*WHAT YOU NEED TO DO*:
Would you return, word for word, the lines of the data below from the line with "rw [Memory.readWord, low, high, pair_hiByte_loByte]" through the line with "all_goals exact ⟨_, rfl⟩", and no others?

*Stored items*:
/-- Settles O2: the row found is a row of the byte that the profile has, and there is no other. -/
theorem lookupFindsExactlyTheRowOfTheByte : Obligations.LookupFindsExactlyTheRowOfTheByte := by
  intro p c r
  refine ⟨fun h => ⟨lookup_mem h, lookup_code h, lookup_profile h⟩, ?_⟩
  rintro ⟨hr, rfl, hp⟩
  exact lookup_of_mem hr hp

/-- Settles O1, by the distinctness of the codes and by counting the rows. -/
theorem opcodeBytesAreUnique : Obligations.OpcodeBytesAreUnique := by
  refine ⟨codes_nodup, ?_, ?_, ?_⟩ <;> rfl

/-- The bytes that look up a row are as many as the rows that the profile has: each row has its own byte. -/
theorem length_filter_lookup_isSome (p : Profile) :
    ((List.range 256).filter fun k => (lookup p (BitVec.ofNat 8 k)).isSome).length =
      (opcodeTable.filter fun r => p.includes r.profile).length := by
  have hcodes : ((opcodeTable.filter fun r => p.includes r.profile).map (·.code.toNat)).Nodup :=
    codes_toNat_nodup.sublist (List.filter_sublist.map _)
  rw [← List.length_map (fun r : OpCode => r.code.toNat)]
  refine ((List.perm_ext_iff_of_nodup (List.nodup_range.filter _) hcodes).mpr fun k => ?_).length_eq
  simp only [List.mem_filter, List.mem_map, List.mem_range, Option.isSome_iff_exists]
  constructor
  · rintro ⟨hk, r, hr⟩
    refine ⟨r, ⟨lookup_mem hr, lookup_profile hr⟩, ?_⟩
    rw [lookup_code hr, BitVec.toNat_ofNat, Nat.mod_eq_of_lt hk]
  · rintro ⟨r, ⟨hr, hp⟩, rfl⟩
    exact ⟨r.code.isLt, r, by rw [BitVec.ofNat_toNat, BitVec.setWidth_eq]; exact lookup_of_mem hr hp⟩

/-- The illegal bytes are the rest of the 256 (R112). -/
theorem length_filter_lookup_isNone (p : Profile) :
    ((List.range 256).filter fun k => (lookup p (BitVec.ofNat 8 k)).isNone).length =
      256 - (opcodeTable.filter fun r => p.includes r.profile).length := by
  have hsplit := List.length_eq_countP_add_countP (l := List.range 256)
    fun k => (lookup p (BitVec.ofNat 8 k)).isSome
  simp only [List.countP_eq_length_filter, length_filter_lookup_isSome, List.length_range, Bool.not_eq_true,
    Option.isSome_eq_false_iff, Bool.decide_eq_true] at hsplit
  omega

theorem decode_of_lookup_isNone {p : Profile} {c : Byte} (h : (lookup p c).isNone) (rest : List Byte) :
    decode p (c :: rest) = .error (.unrecognizedOpcode c) := by
  rw [decode, Option.isNone_iff_eq_none.mp h]

/-- Settles O3: 73 and 144 of the 256 bytes have a row. -/
theorem illegalBytesAreCounted : Obligations.IllegalBytesAreCounted := by
  have hcore : (opcodeTable.filter fun r => Profile.core.includes r.profile).length = 73 := rfl
  have hextended : (opcodeTable.filter fun r => Profile.extended.includes r.profile).length = 144 := by
    have hall : opcodeTable.filter (fun r => Profile.extended.includes r.profile) = opcodeTable :=
      List.filter_eq_self.mpr fun r _ => Profile.extended_includes r.profile
    rw [hall]
    rfl
  exact ⟨by rw [length_filter_lookup_isNone, hcore], by rw [length_filter_lookup_isNone, hextended],
    fun _ _ rest h => decode_of_lookup_isNone h rest⟩

/-- A byte without a row under `EXTENDED` has none in any profile (R7). -/
theorem lookup_isNone_of_extended {c : Byte} (h : (lookup .extended c).isNone) (p : Profile) : (lookup p c).isNone := by
  simp only [lookup, Option.isNone_iff_eq_none, List.find?_eq_none] at h ⊢
  simp_all [Profile.extended_includes]

/-- Settles O4: the seven bytes have no row under `EXTENDED`, so none at all. -/
theorem excludedInstructionsHaveNoRow : Obligations.ExcludedInstructionsHaveNoRow := by
  have absent : ∀ c ∈ [(0x78 : Byte), 0x58, 0xF8, 0xD8, 0x08, 0x28, 0x40], (lookup .extended c).isNone := by decide
  exact fun p c hc => lookup_isNone_of_extended (absent c hc) p

theorem OpCode.operandLength_add_one (r : OpCode) : r.operandLength + 1 = r.length := by
  unfold OpCode.operandLength OpCode.length
  cases r.format <;> rfl

/-- Settles O5, over the rows of the table. -/
theorem rowLengthFollowsTheMode : Obligations.RowLengthFollowsTheMode := by
  refine fun r hr => ⟨r.operandLength_add_one, ?_⟩
  revert r
  decide +kernel

/-- Settles O6: each sequence is a row's code and operand bytes, and what is left. -/
theorem sourceWordsDecode : Obligations.SourceWordsDecode := by
  unfold Obligations.SourceWordsDecode
  and_intros <;> rfl

end Sys2Proof
end

section
/-!
SUPPORT. Operands: the resolver reads at the operand pointer the operand whose bytes stand there (R89 to R99).
-/

namespace Sys2Proof.Machine

theorem resolve_of_operandAt {mode : AddressingMode} {s : State} {o : Operand} (h : operandAt mode s = .ok o) :
    resolve mode s = .ok (o.ea s) := by
  rw [resolve, h]; rfl

/-- Outside Immediate the operand's byte is read at its effective address (R90). -/
theorem Operand.value_eq_read {o : Operand} (s : State) (h : o.mode ≠ .immediate) : o.value s = s.read (o.ea s) := by
  cases o
  case immediate => exact absurd rfl h
  all_goals rfl

/-- An operand whose bytes stand at the operand pointer, ascending, is the one read there (R82, R83, R89). -/
theorem operandAt_of_bytes {o : Operand} {s : State}
    (h : ∀ i v, o.bytes[i]? = some v → s.read (s.pc + BitVec.ofNat 16 i) = v) : operandAt o.mode s = .ok o := by
  have byte : ∀ b, o.bytes[0]? = some b → s.read s.pc = b := fun b hb => by simpa using h 0 b hb
  have word : ∀ w, o.bytes = [loByte w, hiByte w] → s.mem.readWord s.pc = w := fun w hw => by
    have low : s.mem.read s.pc = loByte w := byte _ (by rw [hw]; rfl)
    have high : s.mem.read (s.pc + 1) = hiByte w := h 1 _ (by rw [hw]; rfl)
    rw [Memory.readWord, low, high, pair_hiByte_loByte]
  cases o
  case absolute w | absoluteX w | absoluteY w => simp only [operandAt, Operand.mode, word w rfl]
  all_goals simp only [operandAt, Operand.mode, byte _ rfl]

/-- Settles O18: the operand read at the pointer is the decoded one, and in Immediate its byte is the one at `pc`. -/
theorem resolverAgreesWithTheDecodedOperand : Obligations.ResolverAgreesWithTheDecodedOperand := by
  intro o s h
  have hat := operandAt_of_bytes h
  refine ⟨hat, resolve_of_operandAt hat, ?_, fun hm => ?_⟩
  · cases o
    case immediate b =>
      have hb : s.read s.pc = b := by simpa using h 0 b rfl
      exact hb
    all_goals rfl
  · cases o
    case immediate => rfl
    all_goals cases hm

/-- Settles O17, mode by mode. -/
theorem effectiveAddressOfEachMode : Obligations.EffectiveAddressOfEachMode :=
  fun s _ b2 => ⟨rfl, rfl, rfl, rfl, rfl, rfl, rfl, rfl, fun _ _ h => Operand.value_eq_read s h,
    fun b => ⟨pair_toNat b2 b, zext16_toNat b⟩⟩

/-- Settles O19: NoneAddressing raises, and each other mode reads an operand, which has an address. -/
theorem resolverRejectsNoneAddressing : Obligations.ResolverRejectsNoneAddressing := by
  refine fun s => ⟨rfl, fun mode h => ?_⟩
  cases mode
  case noneAddressing => exact absurd rfl h
  all_goals exact ⟨_, rfl⟩

end Sys2Proof.Machine
end

section
/-!
SUPPORT. Tables of rows that one handler runs: what `Runs` says of a table follows from the rows' bytes, profile and handler,
read off the table, and from the handler's effect, said once (R240).
-/

namespace Sys2Proof.Machine

/-- Rows that run `handler`, whose effect leaves `pc` to the loop's advance by `operand_length` (R240). -/
theorem runs_of_handler {p : Profile} {rows : List (Byte × Instr × Operand)} {handler effect : Operand → State → State}
    (hbytes : rows.map (fun q => encode q.2.1) = rows.map fun q => q.1 :: q.2.2.bytes)
    (hprofile : rows.map (fun q => q.2.1.profile) = rows.map fun _ => p)
    (hexec : rows.map (fun q => exec q.2.1) = rows.map fun q => runOperand handler q.2.2)
    (heffect : ∀ o s, handler o s = effect o s) (hpc : ∀ o s, (effect o s).pc = s.pc) : Runs p rows effect := by
  intro row hrow
  refine ⟨List.map_inj_left.mp hbytes row hrow, List.map_inj_left.mp hprofile row hrow, fun s => ?_⟩
  have hrun : exec row.2.1 = runOperand handler row.2.2 := List.map_inj_left.mp hexec row hrow
  rw [hrun, runOperand, heffect, State.advance_eq, hpc]
  rfl

/-- Loading a register writes it, Zero and Negative, and nothing else (R123). -/
theorem State.load_a (s : State) (v : Byte) : s.load .a v = { s with a := v, p := withZN s.p v } := rfl

theorem State.load_x (s : State) (v : Byte) : s.load .x v = { s with x := v, p := withZN s.p v } := rfl

theorem State.load_y (s : State) (v : Byte) : s.load .y v = { s with y := v, p := withZN s.p v } := rfl

/-- Settles O21: the eight rows run `handleLda`, which loads `A` with the operand's byte. -/
theorem ldaLoadsA : Obligations.LdaLoadsA := fun _ _ =>
  runs_of_handler (handler := handleLda) rfl rfl rfl (fun o s => State.load_a s (o.value s)) fun _ _ => rfl

/-- Settles O22: the rows run `handleLdx` and `handleLdy`, which load `X` and `Y` with the operand's byte. -/
theorem ldxAndLdyLoadTheirRegister : Obligations.LdxAndLdyLoadTheirRegister := fun _ _ =>
  ⟨runs_of_handler (handler := handleLdx) rfl rfl rfl (fun o s => State.load_x s (o.value s)) fun _ _ => rfl,
    runs_of_handler (handler := handleLdy) rfl rfl rfl (fun o s => State.load_y s (o.value s)) fun _ _ => rfl⟩

end Sys2Proof.Machine
end

section
/-!
SUPPORT. The store handlers: what each leaves, said once; the flags and the registers are the ones on entry (R130 to R132).
-/

namespace Sys2Proof.Machine

theorem handleSta_eq (o : Operand) (s : State) : handleSta o s = { s with mem := s.mem.write (o.ea s) s.a } := rfl

theorem handleStx_eq (o : Operand) (s : State) : handleStx o s = { s with mem := s.mem.write (o.ea s) s.x } := rfl

theorem handleSty_eq (o : Operand) (s : State) : handleSty o s = { s with mem := s.mem.write (o.ea s) s.y } := rfl

/-- Settles O23: the rows run `handleSta`, `handleStx` and `handleSty`, which write their register at the operand's address. -/
theorem storesWriteTheirRegister : Obligations.StoresWriteTheirRegister := fun _ _ =>
  ⟨runs_of_handler rfl rfl rfl handleSta_eq fun _ _ => rfl,
    runs_of_handler rfl rfl rfl handleStx_eq fun _ _ => rfl,
    runs_of_handler rfl rfl rfl handleSty_eq fun _ _ => rfl⟩

end Sys2Proof.Machine
end

section
/-!
SUPPORT. The memory frame of an instruction: bytes at addresses it does not store to read as before (R51, R60).
-/

namespace Sys2Proof.Machine

theorem exec_next_mem {i : Instr} {s t : State} (h : exec i s = .next t) : t.mem = s.mem.storeAll (stores i s) := by
  obtain ⟨u, hu, hm⟩ := exec_mem i s
  rw [h] at hu
  cases hu
  exact hm

theorem exec_next_read_of_not_stored {i : Instr} {s t : State} (h : exec i s = .next t) {k : Addr}
    (hk : ∀ c ∈ stores i s, k ≠ c.1) : t.read k = s.read k := by
  rw [State.read_eq, exec_next_mem h]
  exact Memory.read_storeAll_of_ne _ hk

/-- Settles O48: memory after an instruction is memory with its stores made, at addresses that differ. -/
theorem memoryChangesOnlyWhereAnInstructionStores : Obligations.MemoryChangesOnlyWhereAnInstructionStores :=
  fun _ _ _ h => ⟨fun _ hc => exec_next_read_of_stored h hc, fun _ hk => exec_next_read_of_not_stored h hk⟩

end Sys2Proof.Machine
end

section
/-!
SUPPORT. The add path that ADC and SBC share, as integer arithmetic (R140, R141, R153): its sum, its overflow test read as a
signed range, and the subtraction it makes of an inverted operand.
-/

namespace Sys2Proof.Machine

theorem carrySum_eq (a m : Byte) (c : Bool) : carrySum a m c = a.toNat + m.toNat + (if c then 1 else 0) := by
  cases c <;> rfl

theorem signChange_eq (a m r : Byte) : signChange a m r = decide ((m ^^^ r) &&& (r ^^^ a) &&& 0x80 ≠ 0) := by
  rw [signChange, bne, decide_not]
  rfl

/-- The add path writes `A`, Carry, Overflow, Zero and Negative, and nothing else (R140). -/
theorem State.addWithCarry_eq (s : State) (m : Byte) :
    s.addWithCarry m =
      let sum := s.a.toNat + m.toNat + (if s.p.c then 1 else 0)
      let r := BitVec.ofNat 8 sum
      { s with a := r, p := { withZN s.p r with c := decide (sum > 255),
                                                v := decide ((m ^^^ r) &&& (r ^^^ s.a) &&& 0x80 ≠ 0) } } := by
  rw [State.addWithCarry, carrySum_eq, signChange_eq]
  rfl

/-- Settles O24: the rows run `handleAdc`, the add path on the operand's byte. -/
theorem adcAddsWithCarry : Obligations.AdcAddsWithCarry := fun _ _ =>
  runs_of_handler (handler := handleAdc) rfl rfl rfl (fun o s => State.addWithCarry_eq s (o.value s)) fun _ _ => rfl

/-- Settles O25: the rows run `handleSbc`, the add path on the inverted byte. -/
theorem sbcSubtractsWithBorrow : Obligations.SbcSubtractsWithBorrow := fun _ _ =>
  runs_of_handler (handler := handleSbc) rfl rfl rfl (fun o s => State.addWithCarry_eq s (~~~(o.value s)))
    fun _ _ => rfl

theorem State.addWithCarry_a (s : State) (m : Byte) :
    (s.addWithCarry m).a = BitVec.ofNat 8 (carrySum s.a m s.p.c) := rfl

theorem State.addWithCarry_carry (s : State) (m : Byte) :
    (s.addWithCarry m).p.c = decide (carrySum s.a m s.p.c > 255) := rfl

theorem State.addWithCarry_overflow (s : State) (m : Byte) :
    (s.addWithCarry m).p.v = signChange s.a m (BitVec.ofNat 8 (carrySum s.a m s.p.c)) := rfl

/-- A row of ADC runs the add path on the operand's byte. -/
theorem exec_adcRow {b1 : Byte} {w : Addr} {row : Byte × Instr × Operand} (h : row ∈ adcRows b1 w) (s : State) :
    exec row.2.1 s = .next { s.addWithCarry (row.2.2.value s) with pc := s.pc + row.2.2.size } := by
  obtain ⟨-, -, hexec⟩ := adcAddsWithCarry b1 w row h
  rw [hexec, State.addWithCarry_eq]

/-- A row of SBC runs the add path on the operand's byte inverted. -/
theorem exec_sbcRow {b1 : Byte} {w : Addr} {row : Byte × Instr × Operand} (h : row ∈ sbcRows b1 w) (s : State) :
    exec row.2.1 s = .next { s.addWithCarry (~~~(row.2.2.value s)) with pc := s.pc + row.2.2.size } := by
  obtain ⟨-, -, hexec⟩ := sbcSubtractsWithBorrow b1 w row h
  rw [hexec, State.addWithCarry_eq]

/-- Overflow compares sign bits: the result's differs from the operand's and from the accumulator's. -/
theorem signChange_iff_msb (a m r : Byte) : signChange a m r = true ↔ m.msb ≠ r.msb ∧ r.msb ≠ a.msb := by
  have hbit : (0x80 : Byte) = BitVec.twoPow 8 7 := rfl
  have hmsb : ((m ^^^ r) &&& (r ^^^ a)).getLsbD 7 = ((m.msb ^^ r.msb) && (r.msb ^^ a.msb)) := by
    simp only [BitVec.getLsbD_and, BitVec.getLsbD_xor, BitVec.msb_eq_getLsbD_last, Nat.add_one_sub_one]
  have hmask : ∀ b : Bool, (if b then BitVec.twoPow 8 7 else 0#8) ≠ 0 ↔ b = true := by decide
  rw [signChange_eq, hbit, BitVec.and_twoPow, hmsb, decide_eq_true_eq, hmask]
  simp only [Bool.and_eq_true, bne_iff_ne]

theorem carrySum_eq_carryInt (s : State) (m : Byte) :
    (carrySum s.a m s.p.c : Int) = s.a.toNat + m.toNat + carryInt s := by
  rw [carrySum_eq, carryInt]
  split <;> omega

theorem carryInt_eq_zero_or_one (s : State) : carryInt s = 0 ∨ carryInt s = 1 := by
  rw [carryInt]
  split
  · exact .inr rfl
  · exact .inl rfl

/-- Overflow says that the signed sum does not fit eight bits (R153). -/
theorem State.addWithCarry_overflow_iff (s : State) (m : Byte) :
    (s.addWithCarry m).p.v = true ↔
      s.a.toInt + m.toInt + carryInt s < -128 ∨ 127 < s.a.toInt + m.toInt + carryInt s := by
  have hsum := carrySum_eq_carryInt s m
  have hcarry := carryInt_eq_zero_or_one s
  have ha := s.a.isLt
  have hm := m.isLt
  simp only [State.addWithCarry_overflow, signChange_iff_msb, BitVec.msb_eq_decide, BitVec.toInt_eq_toNat_cond,
    BitVec.toNat_ofNat, ne_eq, decide_eq_decide]
  omega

*TASK RESULT*:
    rw [Memory.readWord, low, high, pair_hiByte_loByte]
  cases o
  case absolute w | absoluteX w | absoluteY w => simp only [operandAt, Operand.mode, word w rfl]
  all_goals simp only [operandAt, Operand.mode, byte _ rfl]

/-- Settles O18: the operand read at the pointer is the decoded one, and in Immediate its byte is the one at `pc`. -/
theorem resolverAgreesWithTheDecodedOperand : Obligations.ResolverAgreesWithTheDecodedOperand := by
  intro o s h
  have hat := operandAt_of_bytes h
  refine ⟨hat, resolve_of_operandAt hat, ?_, fun hm => ?_⟩
  · cases o
    case immediate b =>
      have hb : s.read s.pc = b := by simpa using h 0 b rfl
      exact hb
    all_goals rfl
  · cases o
    case immediate => rfl
    all_goals cases hm

/-- Settles O17, mode by mode. -/
theorem effectiveAddressOfEachMode : Obligations.EffectiveAddressOfEachMode :=
  fun s _ b2 => ⟨rfl, rfl, rfl, rfl, rfl, rfl, rfl, rfl, fun _ _ h => Operand.value_eq_read s h,
    fun b => ⟨pair_toNat b2 b, zext16_toNat b⟩⟩

/-- Settles O19: NoneAddressing raises, and each other mode reads an operand, which has an address. -/
theorem resolverRejectsNoneAddressing : Obligations.ResolverRejectsNoneAddressing := by
  refine fun s => ⟨rfl, fun mode h => ?_⟩
  cases mode
  case noneAddressing => exact absurd rfl h
  all_goals exact ⟨_, rfl⟩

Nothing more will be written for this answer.